I took my new FS10 on the Ohio on the 28th. I had no reservations about being out there either. I am very satisfied with my purchase.

The pros: Tracks great for a 10 footer, I didn't have to put in nearly as much effort paddling then I did when I had my SOT. The seat is amazing. In my old kayak I would get lower back pain within 20-25 minutes. In the FS10, I was good all day and didn't need to get out and stretch like I usually do on kayak trips. The paddle holder is great, all though the bungie was kind of a pain to pull off. The storage is plentiful. It is significantly more stable then my SOT. I netted a 20lbs Carpsucker and put it in the rear left road holder and it didn't throw off the stability at all. It's light weight, I was able to load it in and out of my truck very easily.

Cons: Getting in and out of the kayak was different. I'm sure I will get used to it, but it is a little more of a challenge getting in and out of a sit-in kayak as opposed to a sit-on-top. Other then that I don't really have any complaints yet.

Here's the report of our day on the water:
http://www.ohiogamefishing.com/community/showthread.php?t=221229


----------



## dinkcatcher

Haha, there was actually a three man limit of geese that day and a few ducks. Great kayak in my opinion. 


Posted using Outdoor Hub Campfire


----------



## monsterKAT11

Matulemj said:


> I took my new FS10 on the Ohio on the 28th.

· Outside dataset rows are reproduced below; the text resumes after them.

-- ==== Sys2Proof/Machine/SysIssue.lean ====
section
/-! DEFINITION. Group 6 at issue: operand checks of the five system engines (R321, R352, R375, R398, R433), and the request as an
effect of the activation. -/
namespace Sys2Proof.Machine

/-- A trap that shows a register value. -/
def valueTrap (code : Nat) (v : Word) : Trap := { code := code, detail := v }

/-- A VA operand: below 2^56, and aligned to `k` bytes (R352, R375). -/
def vaTrap (k : Nat) (v : Word) : Option Trap :=
  if 2 ^ 56 ≤ v.toNat then some { code := 0x0305, detail := v, va := v.toNat }
  else if v.toNat % k ≠ 0 then some { code := 0x0304, detail := v, va := v.toNat }
  else none

/-- A register that must hold zero above bit `k`. -/
def widthTrap (code k : Nat) (v : Word) : Option Trap := if 2 ^ k ≤ v.toNat then some (valueTrap code v) else none

/-- A register that must lie between two bounds. -/
def rangeTrap (code lo hi : Nat) (v : Word) : Option Trap :=
  if lo ≤ v.toNat ∧ v.toNat ≤ hi then none else some (valueTrap code v)

/-- R321: a handle register names the issuing ASID, unless context 7 issues, and its high half is zero. -/
def handleTrap (asid c : Nat) (w h : Word) : Option Trap :=
  if c ≠ 7 ∧ wbits h 20 12 ≠ asid then some (privilege w) else widthTrap 0x050D 32 h

/-- The operand checks of a group 6 word, in the order in which its rule states them. -/
def sysCheck (asid : Nat) (i : Instr) (t : Activation) : Option Trap :=
  let w := encode i
  match i with
  | .pplace _ x | .pevictVacate x | .pevictKill x | .pevictContain x | .rmarkCut x | .rmarkFreeze x | .rmarkResume x
  | .qryState x | .qryQuiet x | .lnch _ x | .twinOn x | .twinOff x => handleTrap asid t.ctx w (t.reg x.d)
  | .cgrpMake x =>
    (widthTrap 0x060A 16 (t.reg x.d)).or ((vaTrap 8 (t.reg x.a)).or (rangeTrap 0x060A 2 4096 (t.reg x.b)))
  | .cred _ x => (widthTrap 0x060A 16 (t.reg x.d)).or (vaTrap 64 (t.reg x.a))
  | .cgrpDrop x | .cstat _ x | .ccan x => widthTrap 0x060A 16 (t.reg x.d)
  | .xcntAdd x => (widthTrap 0x070A 16 (t.reg x.d)).or (widthTrap 0x070A 32 (t.reg x.a))
  | .xcntArr x | .xdspArr x => (vaTrap 4 (t.reg x.a)).or (rangeTrap 0x070A 1 65536 (t.reg x.b))
  | .xcntHist x | .xcntTake x => vaTrap 4 (t.reg x.a)
  | .xdspOne x => (widthTrap 0x070A 16 (t.reg x.d)).or (widthTrap 0x070A 16 (t.reg x.b))
  | .xverWait x => widthTrap 0x070A 16 (t.reg x.a)
  | .xverResize x | .xmrg x | .xrep x => vaTrap 64 (t.reg x.a)
  | .xretDrain x | .xretFree x => widthTrap 0x070A 10 (t.reg x.d)
  | .rpnt x => rangeTrap 0x0808 1 (2 ^ 32 - 1) (t.reg x.a)
  | .rseal x =>
    (widthTrap 0x0808 32 (t.reg x.d)).or ((widthTrap 0x0808 16 (t.reg x.b)).or
      (if t.ctx ≠ 7 ∧ t.reg x.d ≠ 0 ∧ wbits (t.reg x.d) 20 12 ≠ asid then some (privilege w) else none))
  | .rrdpCheck x => widthTrap 0x0808 32 (t.reg x.a)
  | .omrkWalk x =>
    let depth := x.hi.toNat % 128
    if 1 ≤ depth ∧ depth ≤ 64 then none else some (valueTrap 0x0A05 (BitVec.ofNat 64 (wbits w 0 32)))
  | .octrRead x | .octrTotal x =>
    (widthTrap 0x0A05 18 (t.reg x.a)).or (if 2080 ≤ wbits (t.reg x.a) 0 12 then some (valueTrap 0x0A05 (t.reg x.a)) else none)
  | .oinjArm x => rangeTrap 0x0A05 1 3 (t.reg x.a)
  | .ostpArm x => widthTrap 0x0A05 32 (t.reg x.d)
  | _ => none

/-- A group 6 word at issue: its checks, its reply target, then the request as an effect. `xcnt.add` with A = s0 adds 1 (R375). -/
def sysBody (i : Instr) (x : SF) : Body := fun s n t =>
  match sysCheck (s.asidOf n t.ctx) i t with
  | some e => .error e
  | none =>
    match replyOf s n t (encode i) x.rt with
    | .error e => .error e
    | .ok r =>
      let va : Word := match i with | .xcntAdd x => if x.a = 0 then 1 else t.reg x.a | _ => t.reg x.a
      .ok (s, t.push (.sys i (encode i) (t.reg x.d) va (t.reg x.b) r))

/-- `pplace` at issue (R322). -/
def execPplace (now : Bool) (x : SF) (s : State) : Out := run (.pplace now x) (sysBody (.pplace now x) x) s

/-- `pevict.vacate` at issue (R323). -/
def execPevictVacate (x : SF) (s : State) : Out := run (.pevictVacate x) (sysBody (.pevictVacate x) x) s

/-- `pevict.kill` at issue (R323). -/
def execPevictKill (x : SF) (s : State) : Out := run (.pevictKill x) (sysBody (.pevictKill x) x) s

/-- `pevict.contain` at issue (R323). -/
def execPevictContain (x : SF) (s : State) : Out := run (.pevictContain x) (sysBody (.pevictContain x) x) s

/-- `rmark.cut` at issue (R324). -/
def execRmarkCut (x : SF) (s : State) : Out := run (.rmarkCut x) (sysBody (.rmarkCut x) x) s

/-- `rmark.freeze` at issue (R324). -/
def execRmarkFreeze (x : SF) (s : State) : Out := run (.rmarkFreeze x) (sysBody (.rmarkFreeze x) x) s

/-- `rmark.resume` at issue (R324). -/
def execRmarkResume (x : SF) (s : State) : Out := run (.rmarkResume x) (sysBody (.rmarkResume x) x) s

/-- `qry.state` at issue (R325). -/
def execQryState (x : SF) (s : State) : Out := run (.qryState x) (sysBody (.qryState x) x) s

/-- `qry.quiet` at issue (R325). -/
def execQryQuiet (x : SF) (s : State) : Out := run (.qryQuiet x) (sysBody (.qryQuiet x) x) s

/-- `qry.power` at issue (R325). -/
def execQryPower (x : SF) (s : State) : Out := run (.qryPower x) (sysBody (.qryPower x) x) s

/-- `lnch` at issue (R326). -/
def execLnch (ctl : Bool) (x : SF) (s : State) : Out := run (.lnch ctl x) (sysBody (.lnch ctl x) x) s

/-- `pclaim.claim` at issue (R327). -/
def execPclaimClaim (x : SF) (s : State) : Out := run (.pclaimClaim x) (sysBody (.pclaimClaim x) x) s

/-- `pclaim.release` at issue (R327). -/
def execPclaimRelease (x : SF) (s : State) : Out := run (.pclaimRelease x) (sysBody (.pclaimRelease x) x) s

/-- `twin.on` at issue (R328). -/
def execTwinOn (x : SF) (s : State) : Out := run (.twinOn x) (sysBody (.twinOn x) x) s

/-- `twin.off` at issue (R328). -/
def execTwinOff (x : SF) (s : State) : Out := run (.twinOff x) (sysBody (.twinOff x) x) s

/-- `cgrp.make` at issue (R352). -/
def execCgrpMake (x : SF) (s : State) : Out := run (.cgrpMake x) (sysBody (.cgrpMake x) x) s

/-- `cgrp.drop` at issue (R352). -/
def execCgrpDrop (x : SF) (s : State) : Out := run (.cgrpDrop x) (sysBody (.cgrpDrop x) x) s

/-- `cred` at issue (R353). -/
def execCred (fn : BitVec 2) (x : SF) (s : State) : Out := run (.cred fn x) (sysBody (.cred fn x) x) s

/-- `cstat` at issue (R354). -/
def execCstat (prog : Bool) (x : SF) (s : State) : Out := run (.cstat prog x) (sysBody (.cstat prog x) x) s

/-- `ccan` at issue (R355). -/
def execCcan (x : SF) (s : State) : Out := run (.ccan x) (sysBody (.ccan x) x) s

/-- `xcnt.add` at issue (R376). -/
def execXcntAdd (x : SF) (s : State) : Out := run (.xcntAdd x) (sysBody (.xcntAdd x) x) s

/-- `xcnt.arr` at issue (R376). -/
def execXcntArr (x : SF) (s : State) : Out := run (.xcntArr x) (sysBody (.xcntArr x) x) s

/-- `xcnt.hist` at issue (R376). -/
def execXcntHist (x : SF) (s : State) : Out := run (.xcntHist x) (sysBody (.xcntHist x) x) s

/-- `xcnt.take` at issue (R376). -/
def execXcntTake (x : SF) (s : State) : Out := run (.xcntTake x) (sysBody (.xcntTake x) x) s

/-- `xdsp.one` at issue (R377). -/
def execXdspOne (x : SF) (s : State) : Out := run (.xdspOne x) (sysBody (.xdspOne x) x) s

/-- `xdsp.arr` at issue (R377). -/
def execXdspArr (x : SF) (s : State) : Out := run (.xdspArr x) (sysBody (.xdspArr x) x) s

/-- `xdsp.flush` at issue (R377). -/
def execXdspFlush (x : SF) (s : State) : Out := run (.xdspFlush x) (sysBody (.xdspFlush x) x) s

/-- `xver.get` at issue (R378). -/
def execXverGet (x : SF) (s : State) : Out := run (.xverGet x) (sysBody (.xverGet x) x) s

/-- `xver.wait` at issue (R378). -/
def execXverWait (x : SF) (s : State) : Out := run (.xverWait x) (sysBody (.xverWait x) x) s

/-- `xver.resize` at issue (R378). -/
def execXverResize (x : SF) (s : State) : Out := run (.xverResize x) (sysBody (.xverResize x) x) s

/-- `xmrg` at issue (R379). -/
def execXmrg (x : SF) (s : State) : Out := run (.xmrg x) (sysBody (.xmrg x) x) s

/-- `xrep` at issue (R380). -/
def execXrep (x : SF) (s : State) : Out := run (.xrep x) (sysBody (.xrep x) x) s

/-- `xret.drain` at issue (R381). -/
def execXretDrain (x : SF) (s : State) : Out := run (.xretDrain x) (sysBody (.xretDrain x) x) s

/-- `xret.free` at issue (R381). -/
def execXretFree (x : SF) (s : State) : Out := run (.xretFree x) (sysBody (.xretFree x) x) s

/-- `rpnt` at issue (R399). -/
def execRpnt (x : SF) (s : State) : Out := run (.rpnt x) (sysBody (.rpnt x) x) s

/-- `rseal` at issue (R400). -/
def execRseal (x : SF) (s : State) : Out := run (.rseal x) (sysBody (.rseal x) x) s

/-- `rrdp.stat` at issue (R401). -/
def execRrdpStat (x : SF) (s : State) : Out := run (.rrdpStat x) (sysBody (.rrdpStat x) x) s

/-- `rrdp.check` at issue (R401). -/
def execRrdpCheck (x : SF) (s : State) : Out := run (.rrdpCheck x) (sysBody (.rrdpCheck x) x) s

/-- `rbak` at issue (R402). -/
def execRbak (x : SF) (s : State) : Out := run (.rbak x) (sysBody (.rbak x) x) s

/-- `omrk.walk` at issue (R433). -/
def execOmrkWalk (x : SF) (s : State) : Out := run (.omrkWalk x) (sysBody (.omrkWalk x) x) s

/-- `octr.read` at issue (R433). -/
def execOctrRead (x : SF) (s : State) : Out := run (.octrRead x) (sysBody (.octrRead x) x) s

/-- `octr.total` at issue (R433). -/
def execOctrTotal (x : SF) (s : State) : Out := run (.octrTotal x) (sysBody (.octrTotal x) x) s

/-- `otrc` at issue (R433). -/
def execOtrc (x : SF) (s : State) : Out := run (.otrc x) (sysBody (.otrc x) x) s

/-- `oinj.arm` at issue (R433). -/
def execOinjArm (x : SF) (s : State) : Out := run (.oinjArm x) (sysBody (.oinjArm x) x) s

/-- `oinj.off` at issue (R433). -/
def execOinjOff (x : SF) (s : State) : Out := run (.oinjOff x) (sysBody (.oinjOff x) x) s

/-- `ostp.arm` at issue (R433). -/
def execOstpArm (x : SF) (s : State) : Out := run (.ostpArm x) (sysBody (.ostpArm x) x) s

/-- `ostp.off` at issue (R433). -/
def execOstpOff (x : SF) (s : State) : Out := run (.ostpOff x) (sysBody (.ostpOff x) x) s

/-- `omrk.tag` acts at issue: every token that the activation commits carries SMP 1 (R426, R433). -/
def execOmrkTag (x : SF) (s : State) : Out := run (.omrkTag x) (fun s _ t => .ok (s, { t with tag := true })) s

end Sys2Proof.Machine
end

I had no reservations about being out there either. I am very satisfied with my purchase.
> 
> The pros: Tracks great for a 10 footer, I didn't have to put in nearly as much effort paddling then I did when I had my SOT. The seat is amazing. In my old kayak I would get lower back pain within 20-25 minutes. In the FS10, I was good all day and didn't need to get out and stretch like I usually do on kayak trips. The paddle holder is great, all though the bungie was kind of a pain to pull off. The storage is plentiful. It is significantly more stable then my SOT. I netted a 20lbs Carpsucker and put it in the rear left road holder and it didn't throw off the stability at all. It's light weight, I was able to load it in and out of my truck very easily.
> 
> Cons: Getting in and out of the kayak was different. I'm sure I will get used to it, but it is a little more of a challenge getting in and out of a sit-in kayak as opposed to a sit-on-top. Other then that I don't really have any complaints yet.
> 
> Here's the report of our day on the water:
> http://www.ohiogamefishing.com/community/showthread.php?t=221229


Thanks for the detailed info! that really helps solidify my decision!


----------